Support Questions

cirrus · ‎06-13-2023

Hi,

This is a reproducible, simple issue where the performance is surprisingly bad. It is a follow-up to the case under this link, where initially a stoackoverflow issue occurred.

The script below ran for 26 hours in over 8 cores at full calculation as is seen in the hardware statistics.

Of course the object is "quite large"- but in similar operations with such an object it does not take so long. The generated size was 42.5GB in the 8 parquet files on HDFS.

Here is the code:

from pyspark.sql import SparkSession
from pyspark.sql.functions import rand

ss = SparkSession.builder.appName("test_replication") \
.config("spark.kryoserializer.buffer.max.mb", "2047") \
.config('spark.sql.execution.arrow.pyspark.enabled', "true") \
.config("spark.driver.maxResultSize", "16G") \
.config("spark.driver.memory", "4G") \
.config("spark.executor.memory", "16G") \
.config("spark.dynamicAllocation.maxExecutors","8") \
.config("spark.executor.instances", "2") \
.config("spark.executor.cores", "4") \
.config("spark.dynamicAllocation.enabled", "true") \
.config("spark.driver.extraJavaOptions", "-Xss1024m") \
.config("spark.executor.extraJavaOptions", "-Xss1024m") \
.config("spark.yarn.tags","dev") \
.getOrCreate()

rows=2350000
cols=2500

hdfs_dir="/destination/on/hdfs"

data = ss.range(rows)
for i in range(cols):
data=data.withColumn(f'col{i}', rand() * 2 -1)

data.write.format("parquet").mode("overwrite").save(f"{hdfs_dir}/test.parquet")

Am I doing something wrong?

Edit: I see in the log of the applicationHistory the following element that surprises me - is this normal?

"Storage Level":{"Use Disk":false,"Use Memory":false,"Deserialized":false,"Replication":1},

Edit2: Is this due to no cache() or persist() in place?

RangaReddy · ‎06-14-2023

Hi @cirrus

You can find the following optimize code.

/tmp/test_pyspark.py

from pyspark.sql.functions import col, expr
from pyspark.sql import SparkSession
from datetime import datetime
import math

spark = SparkSession.builder \
    .appName('Test App') \
    .getOrCreate()

num_rows = 2350000
num_columns = 2500
records_per_file=5000
num_partitions = int(math.ceil(num_rows/records_per_file))

data = spark.range(num_rows).repartition(num_partitions)
print("Number of Partitions: " + str(data.rdd.getNumPartitions()))

start_time = datetime.now()

data = data.select(*[expr('rand() * 2 - 1 as col'+str(i)) for i in range(num_columns)])
#data = data.select("*",*[expr('rand() * 2 - 1 as col'+str(i)) for i in range(num_columns)])

end_time = datetime.now()
delta = end_time - start_time

# time difference in seconds
print("Time difference to select the columns is "+ str(delta.total_seconds()) +" seconds")

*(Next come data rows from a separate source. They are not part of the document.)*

/-- The hits take the free slots upwards, in their order, each with a draw of its own. -/
theorem voiceAt_playHits {c : Config Num32} (hits : List DrumType) {n : Nat} {s : State} (h : LowestActive n s.voices)
    (hn : n + hits.length ≤ 32) {j : Nat} (hj : j < hits.length) {i : Fin 32} (hi : i.val = n + j) :
    voiceAt (playHits c hits s).voices i = newVoice c (c.draw (s.draws + j)) hits[j] (debugVelocity c) 0 := by
  induction hits generalizing n s j with
  | nil => cases hj
  | cons k hits ih =>
    rw [List.length_cons] at hn hj
    have hfree : n < 32 := by omega
    have hnext := h.allocate hfree c k (debugVelocity c) 0
    rw [playHits_cons]
    cases j with
    | zero =>
      have hsel : i = select s.voices := (Fin.ext hi).trans (h.select_eq hfree).symm
      rw [voiceAt_playHits_of_outside hits hnext (by omega) (.inl (by omega)), hsel, voiceAt_allocate_select]
      rfl
    | succ j =>
      rw [ih hnext (by omega) (Nat.lt_of_succ_lt_succ hj) (by omega), allocate_eq, Nat.add_assoc, Nat.add_comm 1 j]
      rfl

theorem length_pendingHits_le (mask : BitVec 8) : (pendingHits mask).length ≤ 8 := List.length_filter_le _ _

/-- The velocity of a debug hit is stored as it is. -/
theorem velocityOf_debugVelocity : velocityOf cfg (debugVelocity cfg) = F32.lit 95 100 := by
  rw [debugVelocity_cfg]
  exact velocityOf_of_inUnit rfl (by decide +kernel) (by decide +kernel)

/-- Settles O20: on an empty pool the lowest free slots are those from 0 up. -/
theorem snapPlaysHitsInTypeOrder : Obligations.SnapPlaysHitsInTypeOrder := by
  intro s hport hctl hempty
  have hlen := length_pendingHits_le s.dbgmask
  have hlow : LowestActive 0 (setMask 0 (countSnap (latchSnap s.psh s))).voices := fun i => by simpa using hempty i
  refine ⟨_, exec_snap_of_aud hport, fun j => ?_⟩
  rw [snapState_of_noCtlNext hctl]
  split
  · rename_i h
    rw [voiceAt_playHits _ hlow (by omega) h (Nat.zero_add _).symm]
    exact ⟨rfl, rfl, velocityOf_debugVelocity, rfl, rfl, zero_eq (c := cfg) rfl⟩
  · exact voiceAt_playHits_of_outside _ hlow (by omega) (.inr (by omega))

/-! ### The snapshot bank between two SNAPs (44_host_commands.md R218) -/

/-- An instruction leaves the snapshot bank unless it is a `SNAP` of AUD. -/
theorem snap_eq_or_snap_of_exec {i : Instr} {s t : State} (h : exec i s = .next t) :
    t.snap = s.snap ∨ i = .snap ∧ s.port = .aud := by
  cases i with
  | nop | dbghit dt | reserved op ignored => cases h; exact .inl rfl
  | setp pid val => cases h; rw [setParam_frame]; exact .inl rfl
  | getp pid => cases h; exact .inl (respond_snap ..)
  | snap =>
    cases hp : s.port with
    | aud => exact .inr ⟨rfl, rfl⟩
    | ctl =>
      have hexec : exec .snap s = .next s := onAud_of_ctl hp _
      rw [hexec] at h
      cases h
      exact .inl rfl
  | prepare mb sr | trig dt off vel =>
    obtain rfl | he := onAud_eq_next h
    · exact .inl rfl
    · cases he; exact .inl rfl
  | render n =>
    obtain rfl | he := onAud_eq_next h
    · exact .inl rfl
    · obtain ⟨sr, -, rfl⟩ := renderState_eq_next he
      rw [ticks_frame]
      exact .inl rfl

/-- Settles O58: a step takes words, which leaves the snapshot bank, and executes one command at most, as the port that
sent it. -/
theorem onlySnapWritesSnapshot : Obligations.OnlySnapWritesSnapshot := by
  intro s t hstep
  cases hf : fetch s with
  | waiting aud ctl =>
    rw [step_of_waiting hf] at hstep
    cases hstep
    exact .inl rfl
  | command p w0 w1 aud ctl rest =>
    rw [step_of_fetch hf] at hstep
    cases hd : decode w0 w1 with
    | illegal op =>
      rw [hd] at hstep
      cases hstep
      exact .inl rfl
    | instr i =>
      rw [hd] at hstep
      obtain hsame | ⟨rfl, rfl⟩ := snap_eq_or_snap_of_exec hstep
      · exact .inl hsame
      · exact .inr ⟨w0, w1, aud, ctl, rest, rfl, hd⟩

end Sys2Proof.Machine

/-! ### A silent bus stays silent (43_master_bus.md R192 to R202, 44_host_commands.md R212) -/

namespace Sys2Proof

theorem F32.abs_of_isZero {x : Num32} (h : F32.isZero x = true) : F32.abs x = 0 := by
  rw [F32.abs, eq_of_beq h]
  rfl

end Sys2Proof

namespace Sys2Proof.Machine

/-- The zeros are the values of magnitude at most 0. -/
theorem absLe_zero_iff {x : Num32} : AbsLe x 0 ↔ F32.isZero x = true := by
  have hkey : F32.key 0 = 0 := by decide
  refine ⟨fun h => ?_, fun h => ?_⟩
  · obtain ⟨-, -, hk⟩ := absLe_iff.1 h
    rw [F32.isZero_iff]
    omega
  · rw [AbsLe, F32.abs_of_isZero h]
    decide

section
variable {c : Config Num32} (hc : c.num = F32.format) {k x y : Num32}
include hc

theorem isZero_add (hx : F32.isZero x = true) (hy : F32.isZero y = true) : F32.isZero (c.add x y) = true :=
  absLe_zero_iff.1 (absLe_add_of hc (by decide) (by decide) (by decide) (absLe_zero_iff.2 hx) (absLe_zero_iff.2 hy))

theorem isZero_sub (hx : F32.isZero x = true) (hy : F32.isZero y = true) : F32.isZero (c.sub x y) = true :=
  absLe_zero_iff.1 (absLe_sub_of hc (by decide) (by decide) (by decide) (absLe_zero_iff.2 hx) (absLe_zero_iff.2 hy))

theorem isZero_mul_of_isFinite_right (hx : F32.isZero x = true) (fk : F32.isFinite k = true) :
    F32.isZero (c.mul x k) = true :=
  isZero_mul hc hx (isNaN_mul hc (F32.isFinite_of_isZero hx) fk)

theorem isZero_mul_of_isFinite_left (fk : F32.isFinite k = true) (hx : F32.isZero x = true) :
    F32.isZero (c.mul k x) = true := by
  rw [mul_eq hc, F32.mul_comm, ← mul_eq hc]
  exact isZero_mul_of_isFinite_right hc hx fk

theorem isZero_onePole (fk : F32.isFinite k = true) (hx : F32.isZero x = true) (hy : F32.isZero y = true) :
    F32.isZero (onePole c k x y) = true :=
  isZero_add hc hy (isZero_mul_of_isFinite_left hc fk (isZero_sub hc hx hy))

end

section
variable {c : Config Num32} (hw : ConfigWf c)
include hw

/-- `tanh` is 0 at both zeros, since it rises. -/
theorem isZero_tanh {x : Num32} (hx : F32.isZero x = true) : F32.isZero (c.tanh x) = true := by
  have hnum : F32.isNaN x = false := F32.isNaN_of_finite (F32.isFinite_of_isZero hx)
  have hkey : F32.key x = F32.key 0 := (F32.isZero_iff.1 hx).trans (by decide)
  have hle := hw.tanh_mono x 0 (F32.le_iff.2 ⟨hnum, by decide, hkey.le⟩)
  have hge := hw.tanh_mono 0 x (F32.le_iff.2 ⟨by decide, hnum, hkey.ge⟩)
  rw [hw.tanh_zero, F32.le_iff] at hle hge
  obtain ⟨-, -, hle⟩ := hle
  obtain ⟨-, -, hge⟩ := hge
  exact F32.isZero_iff.2 (le_antisymm hle hge)
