-- ==== Sys2Proof/Config.lean ====
section
/-! DEFINITION. What an instance of the PIPU fixes (R4, R5: ALIGN, SRC_CAP, DST_CAP) and the free values:
constants with no body, which stand for every value the spec leaves unspecified. -/

namespace Sys2Proof

/-- The scanline alignment unit; its two legal values (R4). -/
inductive Align where
  | one
  | four
  deriving DecidableEq, Repr

/-- `ALIGN` as a number of bytes (R4). -/
def Align.bytes : Align → Nat
  | .one => 1
  | .four => 4

/-- The parameters of one instance (R4, R5). They never change over the life of the instance (R213). -/
structure Config where
  align : Align
  srcCap : Nat
  dstCap : Nat
  deriving DecidableEq, Repr

/-- This hardware: `ALIGN = 4` (R4) and the capacities at their architectural maxima (R5, D3). -/
def Config.hardware : Config := ⟨.four, 2 ^ 34, 2 ^ 32⟩

/-- The byte-aligned variant (R4, program P5). -/
def Config.byteAligned : Config := ⟨.one, 2 ^ 34, 2 ^ 32⟩

/-- The capacities are within the architectural maxima (R5). -/
def Config.wellFormed (c : Config) : Bool := decide (c.srcCap ≤ 2 ^ 34) && decide (c.dstCap ≤ 2 ^ 32)

/-- FREE VALUE. What SRC holds at an offset the host has not written since the reset that began the given
epoch (R45, U1 "any value per absent byte"; log 2). -/
opaque Config.unwrittenSrcByte : Nat → Nat → Byte

/-- FREE VALUE. The byte the n-th unspecified host read returns (R35, U2, U3, R218; logs 3 and 7). -/
opaque Config.unspecifiedByte : Nat → Byte

/-- FREE VALUE. The word an unspecified register read returns while BUSY (R218; log 7). -/
opaque Config.unspecifiedWord : Nat → Word

/-- FREE VALUE. The rank of a key that is not in the lookup store: `rank` is "defined only when `k` is in
`LUT`" (00_scope.md section 5). No state a run reaches asks for it (R33 iii; log 11). -/
opaque Config.rankOfAbsentKey : List Key → Key → Nat

/-- FREE VALUE. The key of what `pixelAt(image, row, col)` gives on an Image that is not 24-bit or at coordinates
outside it: the document does not say (N11). DESIGN CHOICE: a free value for each alignment, each Image by all its
fields (width, height, depth, pixel buffer, color table), each row and each column (log 20). No command asks for it. -/
opaque Config.pixelNotInImage (a : Align) (width height bitsPerPixel : Nat) (pixelBuffer colorTable : List Byte)
    (row col : Nat) : Key

/-- FREE VALUE. Whether a file that ends inside its headers fails with IoError (true) or with TruncatedFile
(false): the sources do not say (N15; log 16). Host software only. -/
opaque Config.shortHeaderIsIoError : List Byte → Bool

end Sys2Proof
end

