/-- R84: a word with OP 0x00, OP from 0x07 to 0xFF or a reserved bit set, and no other, is illegal; written to
CMD it is accepted and ends in IllegalCommand with its low byte, changing nothing else. -/
def Obligations.IllegalWordRaisesIllegalCommand : Prop :=
  ∀ w : Word,
    ((w.toNat % 256 = 0 ∨ 7 ≤ w.toNat % 256 ∨ w.toNat / 256 ≠ 0) ↔ decodeWord w = .error (.illegal w)) ∧
    (decodeWord w = .error (.illegal w) ∨ ∃ i, decodeWord w = .ok i) ∧
    ∀ s : State, s.accepts → decodeWord w = .error (.illegal w) →
      issueWord w s = .next (s.recordError (BitVec.ofNat 8 (w.toNat % 256)) 0x10#8)

/-- R16, R80: when the host's next statement writes a word to CMD, the step is the decoded command's `exec`, or
the illegal-command error, in the state whose script position has moved past the statement. -/
def Obligations.StepRunsTheWrittenCommand : Prop :=
  ∀ (s : State) (w : Word), currentStmt s = some (.access (.regWrite 0x10 w)) →
    (∀ i, decodeWord w = .ok i → step s = exec i { s with pos := s.pos + 1 }) ∧
    (∀ e, decodeWord w = .error e → step s = execIllegal w { s with pos := s.pos + 1 })

/-- The word placed by `withFetchWord` is the next one run (the model's script, log 5): the step is `exec` of the
command in the same state, its script holding that CMD write at the position and the position past it. -/
def Obligations.FetchedWordRunsNext : Prop :=
  ∀ (s : State) (i : Instr), ∃ script : List Stmt, ∃ pos : Nat,
    script[pos]? = some (.access (.regWrite 0x10 (encode i))) ∧
    step (s.withFetchWord 32 (encode i).toNat) = exec i { s with script := script, pos := pos + 1 }

/-! ## Acceptance and errors -/

/-- R193: a CMD write is ignored while BUSY or ERR is set, whatever the word; otherwise the command runs and
ends with BUSY = 0 and exactly one of DONE and ERR set (R8). -/
def Obligations.CommandAcceptance : Prop :=
  ∀ (s : State) (w : Word),
    (s.status.busy = true ∨ s.status.err = true → hostRegWrite 0x10 w s = .next s) ∧
    (s.accepts → ∃ t, hostRegWrite 0x10 w s = .next t ∧ t.status.busy = false ∧
      ((t.status.done = true ∧ t.status.err = false) ∨ (t.status.done = false ∧ t.status.err = true)))

/-- R185: BUILD, PIXAT, PACK and COMPRESS make the same four source checks in the same order, on the full register
values; the first that fails is recorded with the command's opcode, nothing else changed; a check that passes
changes nothing. -/
def Obligations.SourceChecksInOrder : Prop :=
  ∀ (s : State) (i : Instr), i = .build ∨ i = .pixat ∨ i = .pack ∨ i = .compress → s.accepts →
    (65535 < s.srcWidth.toNat ∨ 65535 < s.srcHeight.toNat →
      exec i s = .next (s.recordError i.opcode 0x04#8)) ∧
    (s.srcWidth.toNat ≤ 65535 → s.srcHeight.toNat ≤ 65535 →
      (s.srcBpp.toNat ≠ 1 ∧ s.srcBpp.toNat ≠ 4 ∧ s.srcBpp.toNat ≠ 8 ∧ s.srcBpp.toNat ≠ 24 →
        exec i s = .next (s.recordError i.opcode 0x05#8)) ∧
      (s.srcBpp.toNat = 1 ∨ s.srcBpp.toNat = 4 ∨ s.srcBpp.toNat = 8 →
        exec i s = .next (s.recordError i.opcode 0x08#8)) ∧
      (s.srcBpp.toNat = 24 → s.cfg.srcCap < s.srcHeight.toNat * slw s.cfg.align s.srcWidth.toNat 24 →
        exec i s = .next (s.recordError i.opcode 0x13#8)) ∧
      (s.srcBpp.toNat = 24 → s.srcHeight.toNat * slw s.cfg.align s.srcWidth.toNat 24 ≤ s.cfg.srcCap →
        checkSrc24 s = .ok s))

/-- R108, R126, R142: without a valid LUT, LOOKUP and SELDEPTH raise SequenceError, and so does PACK on a source
that passes the source check; nothing else changes (R191). -/
def Obligations.CommandsNeedValidTable : Prop :=
  ∀ s : State, s.accepts → s.status.lutValid = false →
    exec .lookup s = .next (s.recordError 0x02#8 0x11#8) ∧
    exec .seldepth s = .next (s.recordError 0x05#8 0x11#8) ∧
    (s.sourceOk → exec .pack s = .next (s.recordError 0x04#8 0x11#8))

/-- R190 "The error is sticky": a standing error and its record change only by an error clear or a reset. -/
def Obligations.ErrorIsSticky : Prop :=
  ∀ s t : State, step s = .next t → s.status.err = true →
    (t.status.err = true ∧ t.error = s.error) ∨
    (∃ w, currentStmt s = some (.access (.regWrite 0x08 w)) ∧ w.getLsbD 2 = true) ∨
    (∃ w, currentStmt s = some (.access (.regWrite 0x04 w)) ∧ w.getLsbD 0 = true) ∨
    currentStmt s = some .hardwareReset

/-! ## BUILD and LOOKUP -/

/-- R100: the lexicographic order of Colors is the numeric order of their keys, and a key gives back its Color. -/
def Obligations.ColorOrderIsKeyOrder : Prop :=
  ∀ x y : Color, (x.lt y = true ↔ x.key.toNat < y.key.toNat) ∧
    (x.lt y = true ↔ x.r.toNat < y.r.toNat ∨ x.r = y.r ∧ (x.g.toNat < y.g.toNat ∨ x.g = y.g ∧ x.b.toNat < y.b.toNat)) ∧
    x.key.toNat = x.r.toNat * 65536 + x.g.toNat * 256 + x.b.toNat ∧ unkey x.key = x

/-- R102: the table of the source image is strictly ascending and holds exactly the keys of its pixels, and the
rank of a key is its 0-based place in it. -/
def Obligations.TableRanksTheDistinctColors : Prop :=
  ∀ s : State, (sourceColors s).Pairwise (fun x y => x.toNat < y.toNat) ∧
    (∀ k : Key, k ∈ sourceColors s ↔
      ∃ row col, row < s.srcHeight.toNat ∧ col < s.srcWidth.toNat ∧ (pixelAt s row col).key = k) ∧
    (∀ (k : Key) (i : Nat), rank (sourceColors s) k = some i ↔ (sourceColors s)[i]? = some k)

/-- R106, its success: BUILD on an accepted state whose source check passes and whose image has at most 256
colors answers a next state with LUT, NCOLORS, PAL and LUT_VALID of the image, INDEX 0, no output image, DONE;
everything else is as before. -/
def Obligations.BuildInstallsTheTable : Prop :=
  ∀ s : State, s.accepts → s.sourceOk → (sourceColors s).length ≤ 256 →
    exec .build s = .next
      { s with
        status := ⟨false, true, false, true, false⟩
        lut := sourceColors s
        ncolors := BitVec.ofNat 9 (sourceColors s).length
        index := ⟨false, 0⟩
        pal := Memory.write s.pal 0 (paletteBytes (sourceColors s))
        dstWidth := 0
        dstHeight := 0
        dstBpp := 0
        dstSize := 0
        palSize := 0
        dst := [] }

/-- R106, R191: more than 256 colors end BUILD in TooManyColors, with no table, no output image and PAL and DST
unspecified. -/
def Obligations.BuildTooManyColors : Prop :=
  ∀ s : State, s.accepts → s.sourceOk → 256 < (sourceColors s).length →
    exec .build s = .next (s.destroyedByBuild.recordError 0x01#8 0x09#8)

/-- R104, R54: after a BUILD that succeeds, entry `i` of PAL is the color LUT[i] as the bytes blue, green, red
at `3i`, `3i+1`, `3i+2`, every byte from `3n` to 767 is 0x00, and LUT and NCOLORS agree. -/
def Obligations.PaletteAfterBuild : Prop :=
  ∀ s t : State, s.accepts → exec .build s = .next t → t.status.done = true →
    t.ncolors.toNat = t.lut.length ∧
    (∀ (i : Nat) (k : Key), t.lut[i]? = some k →
      t.pal.read (3 * i) = some (unkey k).b ∧ t.pal.read (3 * i + 1) = some (unkey k).g ∧
      t.pal.read (3 * i + 2) = some (unkey k).r) ∧
    (∀ off : Nat, 3 * t.lut.length ≤ off → off < 768 → t.pal.read off = some 0x00#8)

/-- R103: the table depends on the set of pixel colors alone: two images with the same colors, whatever their
size, order and repetitions, get the same LUT, count and palette. -/
def Obligations.BuildIgnoresOrderAndFrequency : Prop :=
  ∀ s s' t t' : State, s.accepts → s'.accepts → s.sourceOk → s'.sourceOk →
    (∀ k : Key,
      (∃ row col, row < s.srcHeight.toNat ∧ col < s.srcWidth.toNat ∧ (pixelAt s row col).key = k) ↔
      (∃ row col, row < s'.srcHeight.toNat ∧ col < s'.srcWidth.toNat ∧ (pixelAt s' row col).key = k)) →
    exec .build s = .next t → exec .build s' = .next t' →
    t.lut = t'.lut ∧ t.ncolors = t'.ncolors ∧ t.status = t'.status ∧
      ∀ off, off < 768 → t.pal.read off = t'.pal.read off

/-- R108: with a valid LUT, LOOKUP completes; INDEX is 0x100 plus the place of COLOR in the LUT, or 0 if it is
not there; nothing else changes but DONE. -/
def Obligations.LookupGivesTheRank : Prop :=
  ∀ s : State, s.accepts → s.status.lutValid = true → s.lutOk →
    ∃ x : IndexReg,
      exec .lookup s = .next { s.recordSuccess with index := x } ∧
      (∀ i : Nat, s.lut[i]? = some s.color → x.toWord.toNat = 0x100 + i) ∧
      (s.color ∉ s.lut → x.toWord = 0)

/-! ## PIXAT -/

/-- R122, R120: on a source that passes the check and coordinates inside the image, PIXAT completes: COLOR is
the key of the bytes at `row*slw(W,24) + col*3`, blue, green, red; nothing else changes but DONE. -/
def Obligations.PixatReadsThePixel : Prop :=
  ∀ s : State, s.accepts → s.sourceOk → s.row.toNat < s.srcHeight.toNat → s.col.toNat < s.srcWidth.toNat →
    ∃ k : Key, exec .pixat s = .next { s.recordSuccess with color := k } ∧
      ∀ b g r : Byte, ∀ o : Nat, o = s.row.toNat * slw s.cfg.align s.srcWidth.toNat 24 + s.col.toNat * 3 →
        srcByte s o = b → srcByte s (o + 1) = g → srcByte s (o + 2) = r →
        k.toNat = r.toNat * 65536 + g.toNat * 256 + b.toNat

/-- R122: coordinates outside the image raise OperandRange and change nothing else. -/
def Obligations.PixatOutsideTheImage : Prop :=
  ∀ s : State, s.accepts → s.sourceOk →
    s.srcHeight.toNat ≤ s.row.toNat ∨ s.srcWidth.toNat ≤ s.col.toNat →
    exec .pixat s = .next (s.recordError 0x03#8 0x12#8)

/-- R108 (e): with a valid LUT, PIXAT of any pixel followed by LOOKUP hits, and the id is the color's rank. -/
def Obligations.PixatThenLookupHits : Prop :=
  ∀ s : State, s.Inv → s.accepts → s.sourceOk → s.status.lutValid = true →
    s.row.toNat < s.srcHeight.toNat → s.col.toNat < s.srcWidth.toNat →
    ∃ t u : State, exec .pixat s = .next t ∧ exec .lookup t = .next u ∧ u.index.hit = true ∧
      s.lut[u.index.id.toNat]? = some (pixelAt s s.row.toNat s.col.toNat).key

/-! ## PACK -/

/-- R126, its success: on an accepted state that meets every check PACK completes: the descriptors are the
source's, DST_SIZE is `H*slw(W,b)`, PAL_SIZE is `3*2^b`, exactly the DST bytes below DST_SIZE are specified,
DST_VALID and DONE are set, and nothing else changes, PAL and LUT among it. -/
def Obligations.PackWritesTheImage : Prop :=
  ∀ s : State, s.accepts → s.sourceOk → s.status.lutValid = true →
    s.bpp.toNat = 1 ∨ s.bpp.toNat = 4 ∨ s.bpp.toNat = 8 → s.ncolors.toNat ≤ 2 ^ s.bpp.toNat →
    s.srcHeight.toNat * slw s.cfg.align s.srcWidth.toNat s.bpp.toNat ≤ s.cfg.dstCap →
    ∃ (buf : List Byte) (size psize : Word),
      exec .pack s = .next
        { s with
          status := ⟨false, true, false, true, true⟩
          dst := Memory.cellsFrom 0 buf
          dstWidth := s.srcWidth
          dstHeight := s.srcHeight
          dstBpp := s.bpp
          dstSize := size
          palSize := psize } ∧
      size.toNat = s.srcHeight.toNat * slw s.cfg.align s.srcWidth.toNat s.bpp.toNat ∧
      psize.toNat = 3 * 2 ^ s.bpp.toNat ∧ buf.length = size.toNat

start_time = datetime.now()
data.write.format("parquet").mode("overwrite").save("/tmp/test")
end_time = datetime.now()
delta = end_time - start_time

# time difference in seconds
print("Time difference for writing the data to HDFS is "+ str(delta.total_seconds()) +" seconds")

spark.stop()

Spark-submit command:

spark-submit \
--master yarn \
--deploy-mode cluster \
--conf spark.driver.memory=16G \
--conf spark.driver.memoryOverhead=1g \
--conf spark.executor.memory=16G \
--conf spark.executor.memoryOverhead=1g \
--conf spark.memory.fraction=0.8 \
--conf spark.memory.storageFraction=0.4 \
--conf spark.executor.cores=5 \
--conf spark.dynamicAllocation.enabled=true \
--conf spark.driver.extraJavaOptions="-Xss1024m" \
--conf spark.executor.extraJavaOptions="-Xss1024m" /tmp/test_pyspark.py

View solution in original post

cirrus · ‎06-13-2023

I tried to include a cache(), but it still takes that long:

data = ss.range(rows).cache()

I also reduced the following to 32 thinking that I overdid it now maybe with java stack size, but still the same effect

.config("spark.driver.extraJavaOptions", "-Xss32m") \
.config("spark.executor.extraJavaOptions", "-Xss32m") \

@RangaReddy do you have an idea what I am doing wrong?

Edit: I see in the logs the following - is cached actually working or does it show it only at the beginning?